I knew the punchline earlier in the dream, but I just couldn't come up with it. I was too tired to care.

WHY I'M NOT A GOOD NEIGHBOR

I was out in the yard about 3 hours ago and saw a large cloud of black smoke coming from a neighbors yard about half a mile away (one of my closest neighbors). I thought to myself, "I should get in the car and check this out, maybe it's a house on fire".

I went into the house and poured myself a glass of wine and grilled a couple of pork chops.
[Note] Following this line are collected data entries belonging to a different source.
-- ==== Sys2Proof/Laws/Raster.lean ====
section
/-! SUPPORT. The rasterizer, pixel by pixel: drawing a sprite toggles exactly the pixels `spritePixel` names, and the
collision flag says whether one of those was set (43_display.md R191 (d): no two sprite bits meet on one pixel). -/

namespace Sys2Proof.Machine

theorem pixel_togglePixel (d : Display) (x px : Fin 64) (y py : Fin 32) (bit : Bool) :
    pixel (togglePixel d x y bit) px py = (pixel d px py ^^ (bit && decide (px = x ∧ py = y))) := by
  unfold pixel togglePixel
  simp only [Fin.getElem_fin, Vector.getElem_set]
  by_cases hy : py = y
  · subst hy
    cases bit
    · simp
    · have := px.isLt
      simp [Fin.ext_iff, eq_comm]
  · have : ¬ (y.val = py.val) := fun h => hy (Fin.ext h.symm)
    simp [hy, this]

@[simp] theorem pixel_clearDisplay (px : Fin 64) (py : Fin 32) : pixel clearDisplay px py = false := by
  simp [pixel, clearDisplay]

/-- Displays with the same pixels are the same. -/
theorem display_ext {d e : Display} (h : ∀ px py, pixel d px py = pixel e px py) : d = e := by
  apply Vector.ext
  intro y hy
  apply BitVec.eq_of_getLsbD_eq
  intro x hx
  exact h ⟨x, hx⟩ ⟨y, hy⟩

/-- The column of the sprite a display column shows. -/
def spriteCol (sp : Sprite) (px : Fin 64) : Nat := (px.val + (64 - sp.left % 64)) % 64

/-- The row of the sprite a display row shows. -/
def spriteRow (sp : Sprite) (py : Fin 32) : Nat := (py.val + (32 - sp.top % 32)) % 32

theorem eq_target_col (sp : Sprite) (px : Fin 64) {col : Nat} (h : col < 64) :
    px = Fin.ofNat 64 (sp.left + col) ↔ spriteCol sp px = col := by
  have := px.isLt
  simp only [Fin.ext_iff, Fin.val_ofNat, spriteCol]
  omega

theorem eq_target_row (sp : Sprite) (py : Fin 32) {row : Nat} (h : row < 32) :
    py = Fin.ofNat 32 (sp.top + row) ↔ spriteRow sp py = row := by
  have := py.isLt
  simp only [Fin.ext_iff, Fin.val_ofNat, spriteRow]
  omega

/-- What a canvas has become after the sprite bits of the region `p` have been drawn on canvas `c`. -/
structure Drawn (c c' : Canvas) (p : Fin 64 → Fin 32 → Bool) : Prop where
  pixels : ∀ px py, pixel c'.pixels px py = (pixel c.pixels px py ^^ p px py)
  collision : c'.collision = true ↔ c.collision = true ∨ ∃ px py, pixel c.pixels px py = true ∧ p px py = true

theorem Drawn.nothing (c : Canvas) : Drawn c c fun _ _ => false := ⟨by simp, by simp⟩

/-- Regions that do not meet are drawn one after the other. -/
theorem Drawn.trans {c c' c'' : Canvas} {p q : Fin 64 → Fin 32 → Bool} (h : Drawn c c' p) (h' : Drawn c' c'' q)
    (hd : ∀ px py, p px py = true → q px py = false) : Drawn c c'' fun px py => p px py || q px py := by
  constructor
  · intro px py
    rw [h'.pixels, h.pixels]
    cases hp : p px py
    · simp
    · simp [hd px py hp]
  · rw [h'.collision, h.collision, or_assoc]
    apply or_congr_right
    constructor
    · rintro (⟨px, py, h1, h2⟩ | ⟨px, py, h1, h2⟩)
      · exact ⟨px, py, h1, by simp [h2]⟩
      · have hp : p px py = false := by
          cases hp : p px py
          · rfl
          · rw [hd px py hp] at h2; cases h2
        rw [h.pixels, hp] at h1
        exact ⟨px, py, by simpa using h1, by simp [h2]⟩
    · rintro ⟨px, py, h1, h2⟩
      cases hp : p px py
      · refine .inr ⟨px, py, ?_, by simpa [hp] using h2⟩
        rw [h.pixels, hp]; simpa using h1
      · exact .inl ⟨px, py, h1, hp⟩

theorem Drawn.congr {c c' : Canvas} {p q : Fin 64 → Fin 32 → Bool} (h : Drawn c c' p)
    (e : ∀ px py, p px py = q px py) : Drawn c c' q := by
  obtain rfl : p = q := funext fun px => funext fun py => e px py
  exact h

theorem drawBit_drawn (sp : Sprite) {row col : Nat} (hr : row < 32) (hc : col < 64) (b : Byte) (c : Canvas) :
    Drawn c (drawBit sp row col b c) fun px py =>
      spriteBit sp.msbFirst b col && decide (spriteCol sp px = col ∧ spriteRow sp py = row) := by
  constructor
  · intro px py
    simp only [drawBit, pixel_togglePixel, eq_target_col sp px hc, eq_target_row sp py hr]
  · simp only [drawBit, Bool.or_eq_true, Bool.and_eq_true, decide_eq_true_eq]
    apply or_congr_right
    constructor
    · rintro ⟨h1, h2⟩
      exact ⟨_, _, h1, h2, (eq_target_col sp _ hc).1 rfl, (eq_target_row sp _ hr).1 rfl⟩
    · rintro ⟨px, py, h1, h2, h3, h4⟩
      rw [← (eq_target_col sp px hc).2 h3, ← (eq_target_row sp py hr).2 h4]
      exact ⟨h1, h2⟩

theorem drawColumns_drawn (sp : Sprite) {row : Nat} (hr : row < 32) (b : Byte) (c : Canvas) (n : Nat) (hn : n ≤ 8) :
    Drawn c (drawColumns sp row b c n) fun px py =>
      decide (spriteCol sp px < n ∧ spriteRow sp py = row) && spriteBit sp.msbFirst b (spriteCol sp px) := by
  induction n with
  | zero => exact (Drawn.nothing c).congr (by simp)
  | succ n ih =>
    refine ((ih (by omega)).trans (drawBit_drawn sp hr (by omega) b _) ?_).congr ?_
    · intro px py h
      simp only [Bool.and_eq_true, decide_eq_true_eq] at h
      simp [show spriteCol sp px ≠ n by omega]
    · intro px py
      rw [Bool.eq_iff_iff]
      simp only [Bool.or_eq_true, Bool.and_eq_true, decide_eq_true_eq]
      constructor
      · rintro (⟨⟨h1, h2⟩, h3⟩ | ⟨h1, h2, h3⟩)
        · exact ⟨⟨by omega, h2⟩, h3⟩
        · exact ⟨⟨by omega, h3⟩, h2 ▸ h1⟩
      · rintro ⟨⟨h1, h2⟩, h3⟩
        rcases Nat.lt_or_ge (spriteCol sp px) n with h | h
        · exact .inl ⟨⟨h, h2⟩, h3⟩
        · have : spriteCol sp px = n := by omega
          exact .inr ⟨this ▸ h3, this, h2⟩

/-- The rows `bs`, drawn from row number `row` on. -/
def rowsPixel (sp : Sprite) (row : Nat) (bs : List Byte) (px : Fin 64) (py : Fin 32) : Bool :=
  decide (spriteCol sp px < 8 ∧ row ≤ spriteRow sp py) &&
    match bs[spriteRow sp py - row]? with
    | some b => spriteBit sp.msbFirst b (spriteCol sp px)
    | none => false

theorem drawRows_drawn (sp : Sprite) (row : Nat) (bs : List Byte) (c : Canvas) (h : row + bs.length ≤ 32) :
    Drawn c (drawRows sp row bs c) (rowsPixel sp row bs) := by
  induction bs generalizing row c with
  | nil => exact (Drawn.nothing c).congr (by simp [rowsPixel])
  | cons b bs ih =>
    simp only [List.length_cons] at h
    refine ((drawColumns_drawn sp (by omega) b c 8 (Nat.le_refl 8)).trans (ih (row + 1) _ (by omega)) ?_).congr ?_
    · intro px py h
      simp only [Bool.and_eq_true, decide_eq_true_eq] at h
      simp [rowsPixel, h.1.2]
    · intro px py
      simp only [rowsPixel]
      rcases Nat.lt_trichotomy (spriteRow sp py) row with hlt | heq | hgt
      · simp [show spriteRow sp py ≠ row by omega, show ¬ (row ≤ spriteRow sp py) by omega,
          show ¬ (row + 1 ≤ spriteRow sp py) by omega]
      · simp [heq]
      · have e : spriteRow sp py - row = (spriteRow sp py - (row + 1)) + 1 := by omega
        simp [show spriteRow sp py ≠ row by omega, show row ≤ spriteRow sp py by omega,
          show row + 1 ≤ spriteRow sp py by omega, e]

theorem rowsPixel_zero (sp : Sprite) (px : Fin 64) (py : Fin 32) :
    rowsPixel sp 0 sp.rows px py = spritePixel sp px py := by
  simp only [rowsPixel, spritePixel, spriteCol, spriteRow, Nat.zero_le, and_true, Nat.sub_zero]
  split <;> simp [*]

/-- Drawing a sprite of at most 32 rows (a DXYN has at most 15). -/
theorem drawSprite_drawn (sp : Sprite) (d : Display) (h : sp.rows.length ≤ 32) :
    Drawn { pixels := d, collision := false } (drawSprite sp d) (spritePixel sp) :=
  (drawRows_drawn sp 0 sp.rows _ (by omega)).congr (rowsPixel_zero sp)

theorem drawSprite_pixel (sp : Sprite) (d : Display) (h : sp.rows.length ≤ 32) (px : Fin 64) (py : Fin 32) :
    pixel (drawSprite sp d).pixels px py = (pixel d px py ^^ spritePixel sp px py) :=
  (drawSprite_drawn sp d h).pixels px py

theorem drawSprite_collision (sp : Sprite) (d : Display) (h : sp.rows.length ≤ 32) :
    (drawSprite sp d).collision = true ↔ ∃ px py, pixel d px py = true ∧ spritePixel sp px py = true := by
  simpa using (drawSprite_drawn sp d h).collision

@[simp] theorem State.sprite_rows_length (s : State) (x y : Reg) (n : Nat) : (s.sprite x y n).rows.length = n := by
  simp [State.sprite, State.dataBytes]

end Sys2Proof.Machine
end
Somehow the fire at the neighbors place made me hungry enough to forget all about my original idea of helping.

I just checked and there's no more smoke over there, I wonder what happened.

Friday, November 2, 2007

shame sucker

Shame erases a carcass of heart, soul and cliche that blend so perfectly, so balanced, so at one with the now, that everything drops from sight but the one so steadily wanting, so inherently errant in aberrant need that longingly, lovingly, lingeringly, yet somehow abhorrently sucks its cling to me in a desperate disparity that folds onto itself in a steaming, shifting, sand-like vacuum that peels back fur, hair and skin in a spastic search for a slab of succulent newness only to find a clean-shaven pick-axe drawing blood from a concrete vine of fire and tangled dreams.

Thursday, November 1, 2007

said

You stare back at me in my own special way of making you feel like I feel the way you do when you look at me in my way. You are never far from me and my way of staying close to you and me, when I follow what you’re saying to me just like me. Your every word is mine, like when I’m telling you what I just said and you repeat what I had in mind when I reminded you of when you said what I just said. I’m never far from you, and you never shy of saying exactly what I told you to say or what I already said. When I hear your lyrical voice, I have an image of something better, the words you recited almost perfectly that I already said. And now that you have captured my essence in my own sweet voice, feel free to continue on and tell the world everything I ever wanted to express, but was afraid I had already said.